# Nis-Kacks order turn-around?



## Guest (Nov 1, 2002)

Anyone know about how long it takes to get HVAC gauges to the east coast? I was just wondering -- I ordered mine like 2 weeks ago and he never email or phoned me. I tried calling him just to make sure he got my order (I payed via paypal that night), but his line is always busy. Anyone have an email address besides the one I got for paying him via paypal so that I could email him and make sure he got my order? Thanks guys!
Tommy


----------



## CarbonBlack200 (Apr 30, 2002)

*Nis-Knacks*

Let me explain this for him. I believe Nis-Knacks DID get your order. I talked to the owner last night, and told me the order will take at least a month to handle. Owner Richard Crabbe now has a job at Infiniti, and he has been extremely busy with that job. He works for Infiniti about 4 months now, and was only able to take 3 or 4 day offs ever since he started it. He does have more than a few online orders sitting, but just cannot ship them out because of that. He will still handle your order when he gets next day off.
He no longer checks his e-mails, (I even sent him a few and he wasn't getting them) and he cannot pick up his phone when he is at work. (usually works from 7am until 9-10pm Hawaiian time).

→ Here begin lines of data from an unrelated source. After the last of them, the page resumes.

-- ==== Sys2Proof/Tests/Slice0.lean ====
section
/-! SUPPORT. Tests: ill-formed terms, frames written out from the layouts, steps of the spec's worked examples, and for
each statement with hypotheses a state and operands that meet them. Expected values are the spec's own. -/

namespace Sys2Proof.Tests

open Sys2Proof Sys2Proof.Machine

/-! ### Small states -/

/-- A header with TAG 0x2A. -/
def hdr (len : Nat) : Hdr := ⟨0x2A, len⟩

/-- The state that a command leaves. -/
def after (c : Instr) (s : State) : State :=
  match exec c s with
  | .next t => t
  | _ => s

/-- The status of the last frame handed to the transmitter. -/
def said (s : State) : Option Status := s.link.tx.getLast?.map fun o => o.reply.status

/-- The part in a mode at 1,000.250, with empty tables and no notice. -/
def inMode (m : Mode) : State :=
  { State.reset with
    sup := { State.reset.sup with
      mode := m, period := if m.supervised then some ⟨2000, 1500⟩ else none,
      configTimer := if m = .configuring then some 120000 else none }
    clock := ⟨1000, 250, true, true, false, 0, some 3000, 0⟩
    port := { State.reset.port with starvation := if m.ranked then some 2000 else none }
    notices := .empty }

/-- An event in a state. -/
def entry (st : EvState) : EventEntry :=
  { state := st, saleOpen := 100, kickoff := 2000, nominalEnd := 8000, late := 300, grace := 60, allowance := 1800,
    extension := 0, actualKickoff := some 900, finish := some 950,
    suspension := if st = .suspended then some ⟨960, 0, .live⟩ else none, blackout := 0, cueBound := false,
    lastAnnounced := none }

/-- The part with event n in a state, its mark placed, and product 0 SINGLE over it. -/
def holds (m : Mode) (n : Nat) (st : EvState) : State :=
  { inMode m with
    events := emptyEvents.set n (some (entry st))
    marks := ((entry st).markFor n 600).toList
    products := emptyProducts.set 0 ⟨some ⟨.single, [n], (entry st).bound, .alive⟩, 0⟩ }

/-- The record of block 40,213 and product 0, with slot 17 set. -/
def recordIn (place : Place) (stamp : Option Stamp) : GrantRecord := ⟨⟨40213, 0⟩, 0x20000, place, stamp, 1⟩

/-- The store with that record alone. -/
def storeOf (r : GrantRecord) : GrantStore :=
  let l (n : ListName) := if r.place.listName = n then [r.key] else []
  ⟨[r], l .prompt, l .ring, l .revoking, true⟩

/-- The part that sells product 0 over event 0, with one record. -/
def selling (r : GrantRecord) : State :=
  { holds .serving 0 .onSale with
    store := storeOf r
    products := emptyProducts.set 0 ⟨some ⟨.single, [0], .closedAt 8060, .alive⟩, 1⟩ }

/-- An open PURCHASE batch of two items with TAG 0x30. -/
def batch : Batch := ⟨false, 2, 0x30, 0, 0, 0, 0, ⟨0, 0, 0, 0, 0, 0, 0⟩, 0, [], 700⟩

/-- The part with a line bound, in a state of its own. -/
def lineIs (m : Mode) (n : Nat) (st : LineState) (a : CueAction) : State :=
  let s := holds m 5 .live
  s.setLine n ⟨st, some ⟨5, a, false, 50⟩, 0, none⟩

I know it's a pain to wait, but please understand the situation and be patient. He had to get this job for living. But I will mention about your order next time I talk to Richard.

Mahalo!


----------



## BORNGEARHEAD (Apr 30, 2002)

What's up with the clear side marker lights for the B13's? On their website it say they will be ready towards the end of 2002.


----------



## dry (Oct 21, 2002)

I sent in a money order for the black corners for my B14 and he hasnt gotten back to me. That must have been a month ago now. I've tried calling and E-Mailing. Not to be an ass but shouldnt he put something on the site appologizing that things might come late. I hope he didnt forget about me


----------



## sethwas (Apr 30, 2002)

Hey,
When I ordered my HVAC it took less than a week to ship (telephone order on credit card). My corners took a month since I paid by mail order.
I ordered my HVAC 6 months ago, and my corners two months ago.

Seth


----------



## dry (Oct 21, 2002)

I have ordered from him before, the HVAC's and the grille, I just wasnt sure why this order is taking any longer.


----------



## Guest (Nov 4, 2002)

CarbonBlack200, That's cool, thanks . I just wanted to make sure he got my order, I don't mind the wait, just as long as I get it. He already deducted the money from my account via paypal, but in the message I forgot to tell him I wanted the Frostbite ones (The blue ones).. so I sent him a second email to the same addy right after that.. That's why I was worried. Thanks man. Also, telling congratz on that job, I like the infiniti's 
Tommy


----------



## CarbonBlack200 (Apr 30, 2002)

I just talked to Richard on the phone. I mentioned him about some of you customers waiting for the order to handle. He is going to take care your order as soon as he gets his next day off. Nis-Knacks.com will be updated soon with newest info also. Looks like there is a situation change, but farther info will be annouced by owner himself. Please do not worry about your order and thanks so much all for being patient!


----------



## dry (Oct 21, 2002)

Thank you, I really appreciate you talking to him for us. It means a lot to me. I understand Richard has at lot of things he has to take care of. He does run an incredible buisiness and I am happy to be a repeat customer . -James


----------



## Guest (Nov 4, 2002)

yup, same here, as long as I know I'm not forgotten, I'm cool. Hehe, having them come in a little later anyway gives me time to cool down from my last projects anyway. Thanks for talking to him man, tell him to take care. *sigh* ahh... to live in hawaii 
Tommy


----------



## NismoXR (May 1, 2002)

newbie question : anybody know the link to their site??


----------



## sentra94xe (May 6, 2002)

NismoXR said:


> *newbie question : anybody know the link to their site?? *


The answer to your question is about 3 posts up... please make sure you read the ENTIRE thread before posting a question.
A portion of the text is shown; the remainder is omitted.